### What is needed
Using the listing below, copy exactly the lines from the one containing "of order discards" to the one containing "if i < 0x30 then nonce.getD i 0", both lines included, and no others.

--- --- ---

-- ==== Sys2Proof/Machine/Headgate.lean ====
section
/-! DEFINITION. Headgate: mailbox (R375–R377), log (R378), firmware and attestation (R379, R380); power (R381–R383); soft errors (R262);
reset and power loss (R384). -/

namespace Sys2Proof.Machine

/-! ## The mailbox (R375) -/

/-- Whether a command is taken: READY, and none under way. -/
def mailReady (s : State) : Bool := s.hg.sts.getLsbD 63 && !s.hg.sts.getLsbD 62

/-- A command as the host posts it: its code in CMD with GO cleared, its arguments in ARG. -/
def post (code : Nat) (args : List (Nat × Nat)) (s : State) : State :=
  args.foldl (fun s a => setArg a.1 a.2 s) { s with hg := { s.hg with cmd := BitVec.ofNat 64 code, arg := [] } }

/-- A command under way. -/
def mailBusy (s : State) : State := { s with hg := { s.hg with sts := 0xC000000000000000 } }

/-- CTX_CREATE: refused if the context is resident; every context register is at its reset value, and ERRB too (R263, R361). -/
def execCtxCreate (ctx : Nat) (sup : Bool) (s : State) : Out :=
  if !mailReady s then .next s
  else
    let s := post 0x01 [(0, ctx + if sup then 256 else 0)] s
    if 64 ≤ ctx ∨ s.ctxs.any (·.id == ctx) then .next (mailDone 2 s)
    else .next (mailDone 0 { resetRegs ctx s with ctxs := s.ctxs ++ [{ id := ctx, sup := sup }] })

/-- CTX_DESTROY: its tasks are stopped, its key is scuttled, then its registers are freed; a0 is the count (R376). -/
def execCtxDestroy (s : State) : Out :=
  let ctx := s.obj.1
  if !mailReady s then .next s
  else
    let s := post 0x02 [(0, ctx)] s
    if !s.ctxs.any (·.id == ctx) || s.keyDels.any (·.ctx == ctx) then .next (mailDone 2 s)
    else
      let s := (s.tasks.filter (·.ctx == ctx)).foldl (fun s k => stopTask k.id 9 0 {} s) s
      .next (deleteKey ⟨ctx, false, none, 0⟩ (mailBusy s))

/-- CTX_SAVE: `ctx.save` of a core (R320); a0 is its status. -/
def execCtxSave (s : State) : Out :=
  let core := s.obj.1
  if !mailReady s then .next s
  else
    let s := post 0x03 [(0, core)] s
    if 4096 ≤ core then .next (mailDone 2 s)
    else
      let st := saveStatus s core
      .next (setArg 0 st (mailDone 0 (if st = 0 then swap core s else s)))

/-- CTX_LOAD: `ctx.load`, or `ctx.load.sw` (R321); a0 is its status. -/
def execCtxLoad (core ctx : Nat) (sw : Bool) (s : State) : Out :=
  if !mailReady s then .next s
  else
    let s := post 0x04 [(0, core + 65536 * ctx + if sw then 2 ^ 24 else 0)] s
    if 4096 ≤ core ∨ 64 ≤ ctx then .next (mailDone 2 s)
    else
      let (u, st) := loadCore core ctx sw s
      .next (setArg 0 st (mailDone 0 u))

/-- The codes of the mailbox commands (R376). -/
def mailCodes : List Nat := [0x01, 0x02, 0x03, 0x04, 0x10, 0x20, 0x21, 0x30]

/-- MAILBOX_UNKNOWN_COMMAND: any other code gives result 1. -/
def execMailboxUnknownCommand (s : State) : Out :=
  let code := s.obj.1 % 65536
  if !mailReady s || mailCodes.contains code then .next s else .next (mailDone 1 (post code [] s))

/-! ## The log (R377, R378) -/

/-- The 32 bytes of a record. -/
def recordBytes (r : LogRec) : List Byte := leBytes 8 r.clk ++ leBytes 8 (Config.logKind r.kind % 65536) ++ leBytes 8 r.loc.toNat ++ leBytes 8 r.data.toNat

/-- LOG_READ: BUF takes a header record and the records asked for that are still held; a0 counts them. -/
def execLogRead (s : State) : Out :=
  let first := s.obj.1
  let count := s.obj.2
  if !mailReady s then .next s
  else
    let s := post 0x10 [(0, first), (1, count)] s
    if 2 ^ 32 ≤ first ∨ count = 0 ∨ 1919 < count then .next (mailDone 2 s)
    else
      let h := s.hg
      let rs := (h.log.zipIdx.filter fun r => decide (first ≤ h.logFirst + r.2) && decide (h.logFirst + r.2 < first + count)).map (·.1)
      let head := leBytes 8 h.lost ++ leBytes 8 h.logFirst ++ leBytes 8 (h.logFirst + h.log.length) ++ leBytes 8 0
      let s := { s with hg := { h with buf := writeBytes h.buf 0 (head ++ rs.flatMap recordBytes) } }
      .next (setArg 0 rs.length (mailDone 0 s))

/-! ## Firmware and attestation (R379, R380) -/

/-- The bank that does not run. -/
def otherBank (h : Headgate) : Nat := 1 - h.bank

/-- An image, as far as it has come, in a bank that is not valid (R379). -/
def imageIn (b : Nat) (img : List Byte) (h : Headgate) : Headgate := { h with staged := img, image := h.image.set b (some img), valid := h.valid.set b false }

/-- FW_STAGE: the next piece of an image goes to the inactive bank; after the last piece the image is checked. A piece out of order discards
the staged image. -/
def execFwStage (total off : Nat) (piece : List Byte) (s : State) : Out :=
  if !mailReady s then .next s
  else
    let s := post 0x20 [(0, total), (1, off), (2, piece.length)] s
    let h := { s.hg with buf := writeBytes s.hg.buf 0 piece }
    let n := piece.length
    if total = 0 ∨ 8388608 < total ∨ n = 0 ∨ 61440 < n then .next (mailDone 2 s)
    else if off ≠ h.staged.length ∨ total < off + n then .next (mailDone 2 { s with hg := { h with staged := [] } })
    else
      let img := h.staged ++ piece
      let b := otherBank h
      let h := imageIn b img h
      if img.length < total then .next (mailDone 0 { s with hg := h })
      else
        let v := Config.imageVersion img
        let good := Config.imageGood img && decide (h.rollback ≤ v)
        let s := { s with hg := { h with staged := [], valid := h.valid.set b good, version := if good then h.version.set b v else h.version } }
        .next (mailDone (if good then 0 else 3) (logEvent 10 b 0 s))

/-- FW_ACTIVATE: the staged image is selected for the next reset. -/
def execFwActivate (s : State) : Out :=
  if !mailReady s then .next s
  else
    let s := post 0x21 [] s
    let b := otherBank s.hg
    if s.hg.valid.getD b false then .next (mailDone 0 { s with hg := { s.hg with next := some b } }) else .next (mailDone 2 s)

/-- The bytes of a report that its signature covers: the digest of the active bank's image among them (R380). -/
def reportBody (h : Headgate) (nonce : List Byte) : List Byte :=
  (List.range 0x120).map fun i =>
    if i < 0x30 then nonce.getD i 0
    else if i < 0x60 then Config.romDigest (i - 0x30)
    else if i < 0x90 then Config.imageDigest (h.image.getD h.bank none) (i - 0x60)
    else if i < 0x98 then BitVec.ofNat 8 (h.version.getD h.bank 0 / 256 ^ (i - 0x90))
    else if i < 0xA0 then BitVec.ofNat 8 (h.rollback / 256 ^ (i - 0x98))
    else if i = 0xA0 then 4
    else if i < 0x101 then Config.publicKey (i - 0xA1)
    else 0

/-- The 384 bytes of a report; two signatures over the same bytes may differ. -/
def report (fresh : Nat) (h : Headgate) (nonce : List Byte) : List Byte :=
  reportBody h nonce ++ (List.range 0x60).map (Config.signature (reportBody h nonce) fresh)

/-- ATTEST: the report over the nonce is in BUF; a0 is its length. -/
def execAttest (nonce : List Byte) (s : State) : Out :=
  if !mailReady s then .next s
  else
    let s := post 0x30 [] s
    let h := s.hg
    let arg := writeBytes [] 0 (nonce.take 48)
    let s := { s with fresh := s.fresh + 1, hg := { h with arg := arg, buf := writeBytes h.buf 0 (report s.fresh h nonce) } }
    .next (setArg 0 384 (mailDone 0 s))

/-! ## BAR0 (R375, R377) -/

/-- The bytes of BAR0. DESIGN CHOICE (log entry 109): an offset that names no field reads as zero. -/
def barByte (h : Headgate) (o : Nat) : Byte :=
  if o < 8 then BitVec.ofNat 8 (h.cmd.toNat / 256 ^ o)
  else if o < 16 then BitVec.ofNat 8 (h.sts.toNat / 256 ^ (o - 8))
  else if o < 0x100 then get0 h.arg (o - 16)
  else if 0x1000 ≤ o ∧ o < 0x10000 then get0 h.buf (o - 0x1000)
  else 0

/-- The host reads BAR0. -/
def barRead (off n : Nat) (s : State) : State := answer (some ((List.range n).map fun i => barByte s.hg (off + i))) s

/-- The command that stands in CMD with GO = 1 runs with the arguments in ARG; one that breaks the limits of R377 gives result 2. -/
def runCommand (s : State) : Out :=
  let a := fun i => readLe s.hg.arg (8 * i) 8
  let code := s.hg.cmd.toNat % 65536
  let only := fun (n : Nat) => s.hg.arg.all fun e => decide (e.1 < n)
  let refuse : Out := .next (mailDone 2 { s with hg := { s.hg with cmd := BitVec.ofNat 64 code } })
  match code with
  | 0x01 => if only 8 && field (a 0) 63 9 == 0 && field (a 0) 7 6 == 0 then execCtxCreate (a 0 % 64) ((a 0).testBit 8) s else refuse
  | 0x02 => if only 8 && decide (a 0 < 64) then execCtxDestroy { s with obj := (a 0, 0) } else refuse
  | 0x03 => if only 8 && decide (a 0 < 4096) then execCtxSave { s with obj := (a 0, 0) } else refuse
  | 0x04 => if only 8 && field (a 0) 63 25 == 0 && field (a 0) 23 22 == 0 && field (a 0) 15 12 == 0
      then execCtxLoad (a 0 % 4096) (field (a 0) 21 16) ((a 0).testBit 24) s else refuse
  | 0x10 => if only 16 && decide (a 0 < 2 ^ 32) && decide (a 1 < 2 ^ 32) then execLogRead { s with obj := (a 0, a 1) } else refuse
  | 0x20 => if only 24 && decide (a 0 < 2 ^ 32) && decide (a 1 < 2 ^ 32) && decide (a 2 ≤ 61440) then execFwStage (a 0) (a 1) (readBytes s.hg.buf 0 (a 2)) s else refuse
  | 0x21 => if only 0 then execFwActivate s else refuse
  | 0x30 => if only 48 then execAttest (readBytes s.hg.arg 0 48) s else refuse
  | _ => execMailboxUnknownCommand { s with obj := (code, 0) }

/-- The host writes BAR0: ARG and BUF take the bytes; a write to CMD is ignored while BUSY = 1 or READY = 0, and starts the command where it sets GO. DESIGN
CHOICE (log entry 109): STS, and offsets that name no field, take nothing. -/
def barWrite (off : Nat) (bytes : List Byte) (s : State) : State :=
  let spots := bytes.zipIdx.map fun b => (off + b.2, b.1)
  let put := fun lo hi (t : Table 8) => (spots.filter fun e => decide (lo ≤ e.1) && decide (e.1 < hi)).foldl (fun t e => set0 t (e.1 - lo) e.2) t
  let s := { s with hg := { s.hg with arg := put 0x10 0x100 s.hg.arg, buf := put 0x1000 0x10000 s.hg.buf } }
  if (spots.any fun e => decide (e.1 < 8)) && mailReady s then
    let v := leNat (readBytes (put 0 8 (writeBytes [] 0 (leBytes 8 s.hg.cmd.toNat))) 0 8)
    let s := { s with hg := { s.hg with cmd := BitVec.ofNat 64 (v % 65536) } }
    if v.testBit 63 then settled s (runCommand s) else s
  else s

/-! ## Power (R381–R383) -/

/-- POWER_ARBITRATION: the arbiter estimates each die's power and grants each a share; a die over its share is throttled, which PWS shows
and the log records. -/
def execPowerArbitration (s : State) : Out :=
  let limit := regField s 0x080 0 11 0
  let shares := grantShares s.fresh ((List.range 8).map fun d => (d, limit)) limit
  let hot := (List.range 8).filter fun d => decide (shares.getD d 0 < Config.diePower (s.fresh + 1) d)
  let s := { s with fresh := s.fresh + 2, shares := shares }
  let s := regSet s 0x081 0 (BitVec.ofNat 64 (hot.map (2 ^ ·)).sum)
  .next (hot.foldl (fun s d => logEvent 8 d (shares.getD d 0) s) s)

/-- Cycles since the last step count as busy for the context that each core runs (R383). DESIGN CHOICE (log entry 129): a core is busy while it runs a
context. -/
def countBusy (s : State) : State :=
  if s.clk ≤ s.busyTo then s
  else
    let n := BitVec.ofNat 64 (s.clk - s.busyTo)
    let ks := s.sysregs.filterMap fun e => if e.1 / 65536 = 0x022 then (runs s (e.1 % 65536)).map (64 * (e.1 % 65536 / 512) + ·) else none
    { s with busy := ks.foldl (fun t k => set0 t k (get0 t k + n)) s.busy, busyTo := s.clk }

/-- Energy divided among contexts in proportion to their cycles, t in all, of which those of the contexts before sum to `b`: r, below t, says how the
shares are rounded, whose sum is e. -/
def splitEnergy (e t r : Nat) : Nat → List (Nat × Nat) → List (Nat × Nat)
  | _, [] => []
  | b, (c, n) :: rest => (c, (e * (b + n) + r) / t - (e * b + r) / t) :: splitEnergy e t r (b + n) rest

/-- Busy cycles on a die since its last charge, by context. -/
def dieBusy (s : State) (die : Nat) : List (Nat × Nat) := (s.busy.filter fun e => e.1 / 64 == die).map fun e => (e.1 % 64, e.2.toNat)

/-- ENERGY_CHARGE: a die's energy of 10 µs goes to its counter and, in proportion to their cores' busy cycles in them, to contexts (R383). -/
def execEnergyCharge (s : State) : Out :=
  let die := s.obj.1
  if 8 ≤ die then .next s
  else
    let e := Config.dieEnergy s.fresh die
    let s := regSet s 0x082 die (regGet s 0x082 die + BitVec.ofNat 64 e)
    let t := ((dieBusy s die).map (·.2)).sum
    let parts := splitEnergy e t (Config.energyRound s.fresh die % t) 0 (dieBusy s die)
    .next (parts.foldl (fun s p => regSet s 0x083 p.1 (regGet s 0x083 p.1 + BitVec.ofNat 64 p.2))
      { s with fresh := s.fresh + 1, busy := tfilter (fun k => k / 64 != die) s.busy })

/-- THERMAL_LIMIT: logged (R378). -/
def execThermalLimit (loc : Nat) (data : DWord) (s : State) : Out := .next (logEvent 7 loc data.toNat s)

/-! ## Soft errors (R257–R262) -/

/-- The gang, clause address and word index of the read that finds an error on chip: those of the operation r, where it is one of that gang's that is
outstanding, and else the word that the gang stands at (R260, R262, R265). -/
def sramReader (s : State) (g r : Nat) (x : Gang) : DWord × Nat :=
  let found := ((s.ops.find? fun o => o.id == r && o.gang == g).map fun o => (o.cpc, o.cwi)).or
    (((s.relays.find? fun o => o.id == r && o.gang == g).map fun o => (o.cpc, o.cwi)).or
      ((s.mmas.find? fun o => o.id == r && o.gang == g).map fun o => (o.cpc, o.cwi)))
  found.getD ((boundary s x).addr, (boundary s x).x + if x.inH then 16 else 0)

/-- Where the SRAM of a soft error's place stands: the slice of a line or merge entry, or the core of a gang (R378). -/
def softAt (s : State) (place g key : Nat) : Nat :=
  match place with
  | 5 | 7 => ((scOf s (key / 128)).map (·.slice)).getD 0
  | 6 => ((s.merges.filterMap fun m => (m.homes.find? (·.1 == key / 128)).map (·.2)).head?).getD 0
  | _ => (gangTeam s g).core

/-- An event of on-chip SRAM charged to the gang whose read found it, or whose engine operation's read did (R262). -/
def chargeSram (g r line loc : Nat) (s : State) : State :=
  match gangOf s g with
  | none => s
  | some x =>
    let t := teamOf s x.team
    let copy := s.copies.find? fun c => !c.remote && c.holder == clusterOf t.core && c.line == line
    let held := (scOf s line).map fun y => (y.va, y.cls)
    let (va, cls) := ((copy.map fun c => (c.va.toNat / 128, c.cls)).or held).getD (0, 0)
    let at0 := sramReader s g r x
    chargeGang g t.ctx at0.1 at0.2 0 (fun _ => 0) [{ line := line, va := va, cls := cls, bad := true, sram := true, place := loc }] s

--- --- ---

### Problem solution
/-- FW_STAGE: the next piece of an image goes to the inactive bank; after the last piece the image is checked. A piece out of order discards
the staged image. -/
def execFwStage (total off : Nat) (piece : List Byte) (s : State) : Out :=
  if !mailReady s then .next s
  else
    let s := post 0x20 [(0, total), (1, off), (2, piece.length)] s
    let h := { s.hg with buf := writeBytes s.hg.buf 0 piece }
    let n := piece.length
    if total = 0 ∨ 8388608 < total ∨ n = 0 ∨ 61440 < n then .next (mailDone 2 s)
    else if off ≠ h.staged.length ∨ total < off + n then .next (mailDone 2 { s with hg := { h with staged := [] } })
    else
      let img := h.staged ++ piece
      let b := otherBank h
      let h := imageIn b img h
      if img.length < total then .next (mailDone 0 { s with hg := h })
      else
        let v := Config.imageVersion img
        let good := Config.imageGood img && decide (h.rollback ≤ v)
        let s := { s with hg := { h with staged := [], valid := h.valid.set b good, version := if good then h.version.set b v else h.version } }
        .next (mailDone (if good then 0 else 3) (logEvent 10 b 0 s))

/-- FW_ACTIVATE: the staged image is selected for the next reset. -/
def execFwActivate (s : State) : Out :=
  if !mailReady s then .next s
  else
    let s := post 0x21 [] s
    let b := otherBank s.hg
    if s.hg.valid.getD b false then .next (mailDone 0 { s with hg := { s.hg with next := some b } }) else .next (mailDone 2 s)

/-- The bytes of a report that its signature covers: the digest of the active bank's image among them (R380). -/
def reportBody (h : Headgate) (nonce : List Byte) : List Byte :=
  (List.range 0x120).map fun i =>
    if i < 0x30 then nonce.getD i 0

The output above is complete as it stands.